Nephropides caribaeus is a species of lobster, the only species in the genus Nephropides. It is found in western parts of the Caribbean Sea, from Belize to Colombia. It grows to a total length of around 170 mm, and is covered in conspicuous tubercles.

==Description==
Nephropides caribaeus is a narrow lobster, resembling Nephropsis or Nephrops. Adults of N. caribaeus are typically 155–170 mm in total length, or 51–58 mm in carapace length. It differs from Nephropsis in that the eyes contain pigment, which is lacking in Nephropsis. The rostrum has 2–3 lateral spines, but no spines on the lower edge. The whole body is covered in large tubercles, including the first pereiopods with their large chelae, and the other, smaller pereiopods.

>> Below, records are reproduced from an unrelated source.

-- ==== Sys2Proof/Machine/Fabric.lean ====
section
/-! DEFINITION. Reads and writes of memory that a fast-matrix master makes (R422 to R424): which targets answer, the error
responses of DRAM, window stores, SRAMs and retention banks, and the bytes that byte enables let through. -/
namespace Sys2Proof.Machine

/-- The gate of the block whose memory holds a (R354). -/
def State.memGate (s : State) (a : Nat) : Option Nat :=
  match s.place a with
  | .window d => some (1 + d)
  | .canopyBuf => some 26
  | .calSram => some 19
  | .clerkSram => some 25
  | _ => none

/-- The power domain of the memory that holds a. -/
def Place.domain : Place → Nat
  | .dram => 14
  | .window d => 3 + d
  | .calSram => 15
  | .clerkSram => 16
  | _ => 1

/-- The memory that holds a answers: its domain is on (R359), its block's gate is open (R354). -/
def State.memOn (s : State) (a : Nat) : Bool :=
  s.domOn 1 && s.place a != .reg && s.place a != .none && s.domOn (s.place a).domain
    && (match s.memGate a with | some g => s.ungated g | none => true)

/-- Requests of master m for the memory that holds a wait: the matrix's clock stands still; DRAM is not open (R249, R267), or holds
LOW requesters back under panic (R256); the block's gate has a close pending or its clock stands still (R353). -/
def State.memWaits (s : State) (m a : Nat) : Bool :=
  !s.clockRuns 2
    || (s.place a == .dram && s.domOn 14 && (!s.dramOpen || (s.panic && s.dramClass (m + 4) == 3)))
    || (match s.memGate a with | some g => s.gateHolds g | none => false)

/-- The 256-bit words of [a, a + n) that hold a corrected error. -/
def State.softWords (s : State) (a n : Nat) : List Nat :=
  if n = 0 then []
  else (s.dram.errs.filter (fun p => !p.2 && decide (a / 32 ≤ p.1 ∧ p.1 ≤ (a + n - 1) / 32))).map (·.1)

/-- A read of die d's window store (R159, R160): its errors are counted as any read of it counts them. -/
def State.windowRead (s : State) (d a n : Nat) : Option (List Byte) × State :=
  let u := (s.badWords a n).length
  let c := (s.softWords a n).length
  let s1 := if u = 0 then s else (s.bump (STL.WS_UERR d) u).raise (STL.STAT_WS_UERR d)
  let s2 := if c = 0 then s1 else (s1.bump (STL.WS_CERR d) c).raise (STL.STAT_WS_CERR d)
  (if u = 0 then some (s.read a n) else none, s2)

/-- Master m reads n bytes of memory from a with a page hint: none is an error response. -/
def State.memRead (s : State) (m a n hint : Nat) : Option (List Byte) × State :=
  if !s.memOn a || s.memWaits m a then (none, s)
  else
    match s.place a with
    | .dram =>
      let (l, bad, s1) := s.dramReadHint (m + 4) a n hint
      (if bad = [] then some l else none, s1)
    | .window d => s.windowRead d a n
    | .bank k => (if (s.regN PWR.RET_BAD).testBit k then none else some (s.read a n), s)
    | _ => (if s.badWords a n = [] then some (s.read a n) else none, s)

/-- Bytes of l whose bit of `be` is 1 are written from a; a 256-bit word written whole has no error left. -/
def State.sramWrite (s : State) (a be : Nat) (l : List Byte) : State :=
  let s1 := (l.zipIdx).foldl (fun (s : State) p => if be.testBit p.2 then s.write (a + p.2) [p.1] else s) s
  let whole (w : Nat) : Bool := a ≤ w * 32 && w * 32 + 32 ≤ a + l.length
    && (List.range 32).all (fun i => be.testBit (w * 32 + i - a))
  s1.setDram { s1.dram with errs := s1.dram.errs.filter (fun p => !whole p.1) }

/-- The context page in use that holds a (R191). -/
def State.ctxInUse (s : State) (a : Nat) : Bool :=
  (List.range 2).any (fun p => s.aisle.page.inUse false p && decide (ctxPageBase p ≤ a ∧ a < ctxPageBase p + 0x400000))

/-- Master m writes the bytes of l whose bit of `be` is 1 from a: false is an error response. -/
def State.memWrite (s : State) (m a be : Nat) (l : List Byte) (hint : Nat) : Bool × State :=
  if !s.memOn a || s.memWaits m a then (false, s)
  else
    match s.place a with
    | .dram =>
      let (err, s1) := s.dramWriteBe (m + 4) a be l hint
      (!err, s1)
    | .window d => if (s.die d).closed then (true, s.sramWrite a be l) else (false, s)
    | .trunk => if s.ctxInUse a then (true, s.raise AIS.STAT_CTX_WR) else (true, s.sramWrite a be l)
    | _ => (true, s.sramWrite a be l)

/-! ## Accesses that a unit of the device makes itself (R2, R5) -/

/-- Master m reads n bytes from a: none where an error response comes back. -/
def State.ownRead (s : State) (m a n : Nat) : Option (List Byte) × State :=
  (piecesOf a n).foldl (fun (p : Option (List Byte) × State) c =>
    match p.2.memRead m c.1 c.2 0 with
    | (some l, t) => (p.1.map (· ++ l), t)
    | (none, t) => (none, t.errorTo m c.1 false)) (some [], s)

/-- Master m writes the bytes l from a: an error response to it changes no memory. -/
def State.ownWrite (s : State) (m a : Nat) (l : List Byte) : State :=
  s.each (piecesOf a l.length) (fun s c =>
    match s.memWrite m c.1 (2 ^ c.2 - 1) ((l.drop (c.1 - a)).take c.2) 0 with
    | (true, t) => t
    | (false, t) => t.errorTo m c.1 true)

/-- The ledger stores bytes at a. No rule gives it a requester or master number: that number is a free value (log entry 5). -/
def State.ledgerStore (s : State) (a : Nat) (l : List Byte) : State :=
  let (r, s1) := s.fresh 4
  if s1.place a = .dram then (s1.dramWrite r a l).2
  else if s1.memOn a then s1.sramWrite a (2 ^ l.length - 1) l
  else s1.errorTo (r % 12) a true

/-- The ledger reads the coefficient at a, with the checks of the memory that holds it; one that fails them is used as stored. -/
def State.ledgerTouch (s : State) (a n : Nat) : State :=
  let (r, s1) := s.fresh 4
  if s1.place a = .dram then (s1.dramRead r a n).2.2
  else if s1.memOn a then s1
  else s1.errorTo (r % 12) a false

/-! ## Porter channels (R435 to R440) -/

def State.porter (s : State) (c : Nat) : Porter := atD s.por c Porter.reset
def State.setPorter (s : State) (c : Nat) (p : Porter) : State := { s with por := setAt s.por c p }

/-- The matrix master of channel c. -/
def porterMaster (c : Nat) : Nat := 3 + c / 8

/-- Porters may issue: the trunk's domain on, their gate open, their port not in reset. -/
def State.porterLive (s : State) (c : Nat) : Bool := s.works 1 28 && !s.inReset (porterMaster c)

/-- A descriptor's 32 bytes. -/
def descOf (l : List Byte) : Desc :=
  let b := leAt l 20 1
  let f := leAt l 21 1
  { src := leAt l 0 6, dst := leAt l 8 6, len := leAt l 16 4, sw := b % 8, dw := bits b 3 3, sfix := b.testBit 6, dfix := b.testBit 7,
    ev := f.testBit 0, chain := f.testBit 1, wait := f.testBit 2, hint := bits f 3 2, next := leAt l 24 6 }

def Desc.swBytes (d : Desc) : Nat := 2 ^ d.sw
def Desc.dwBytes (d : Desc) : Nat := 2 ^ d.dw

def Desc.valid (d : Desc) : Bool :=
  d.sw != 7 && d.dw != 7 && d.len != 0 && d.len % max d.swBytes d.dwBytes == 0 && d.src % d.swBytes == 0 && d.dst % d.dwBytes == 0
    && (!d.chain || d.next % 32 == 0)

/-- Channel c stops with an error (R439): cause 1 DESC_ERR, 2 XFER_ERR. -/
def State.porterStop (s : State) (c cause : Nat) : State :=
  ((s.setPorter c { s.porter c with st := 0, held := [] }).setFld (POR.CH_STATUS_ERR c) cause).raise
    (if cause = 1 then POR.STAT_DESC_ERR else POR.STAT_XFER_ERR)

/-- Channel c loads the descriptor at a; `go` starts it whatever its WAIT. -/
def State.porterLoad (s : State) (c a : Nat) (go : Bool) : State :=
  if !s.porterLive c || s.memWaits (porterMaster c) a then s.setPorter c { s.porter c with st := 4, held := [], desc := { Desc.none with next := a, wait := go } }
  else
    let (r, s1) := s.memRead (porterMaster c) a 32 0
    let s2 := s1.countTxn (porterMaster c) a 32
    match r with
    | none => (s2.errorTo (porterMaster c) a false).porterStop c 2
    | some l =>
      let d := descOf l
      if d.valid then
        s2.setPorter c { st := if d.wait && !go then 1 else 2, desc := d, read := 0, written := 0, held := [], cntOpen := false }
      else s2.porterStop c 1

def State.porterFirst (s : State) (c : Nat) : Nat := s.regN (POR.CH_DESC_LO c) + s.fld (POR.CH_DESC_HI_ADDR c) * 2 ^ 32

/-- A write of CHc_CTRL (R437, R440): EN from 0 to 1 clears ERR and loads the first descriptor, 0 drops the channel. -/
def State.porterCtrl (s : State) (c v : Nat) : State :=
  let was := s.flag (POR.CH_CTRL_EN c)
  let s1 := s.setFld (POR.CH_CTRL_EN c) v
  if v.testBit 0 then (if was then s1 else (s1.setFld (POR.CH_STATUS_ERR c) 0).porterLoad c (s1.porterFirst c) false)
  else if was then s1.setPorter c { s1.porter c with st := 0, held := [], cntOpen := true }
  else s1

end Sys2Proof.Machine
end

==Distribution and ecology==
Nephropides caribaeus is found in the western Caribbean Sea, and has been recorded from Belize to Colombia. It is a deep-water species, living on muddy bottoms at depths of 455–728 m.

==Taxonomic history==
The genus Nephropides and the species N. caribaeus were both erected in 1969 by Raymond B. Manning. A second species later described in the genus has since been transferred to Thymops as Thymops birsteini. The Food and Agriculture Organization has assigned the species an English name of "mitten lobsterette". The type locality is at , off the coast of Nicaragua, at a depth of 546–582 m. The generic name Nephropides alludes to a close relationship with the genus Nephrops, while the specific epithet caribaeus is a reference to the Caribbean Sea.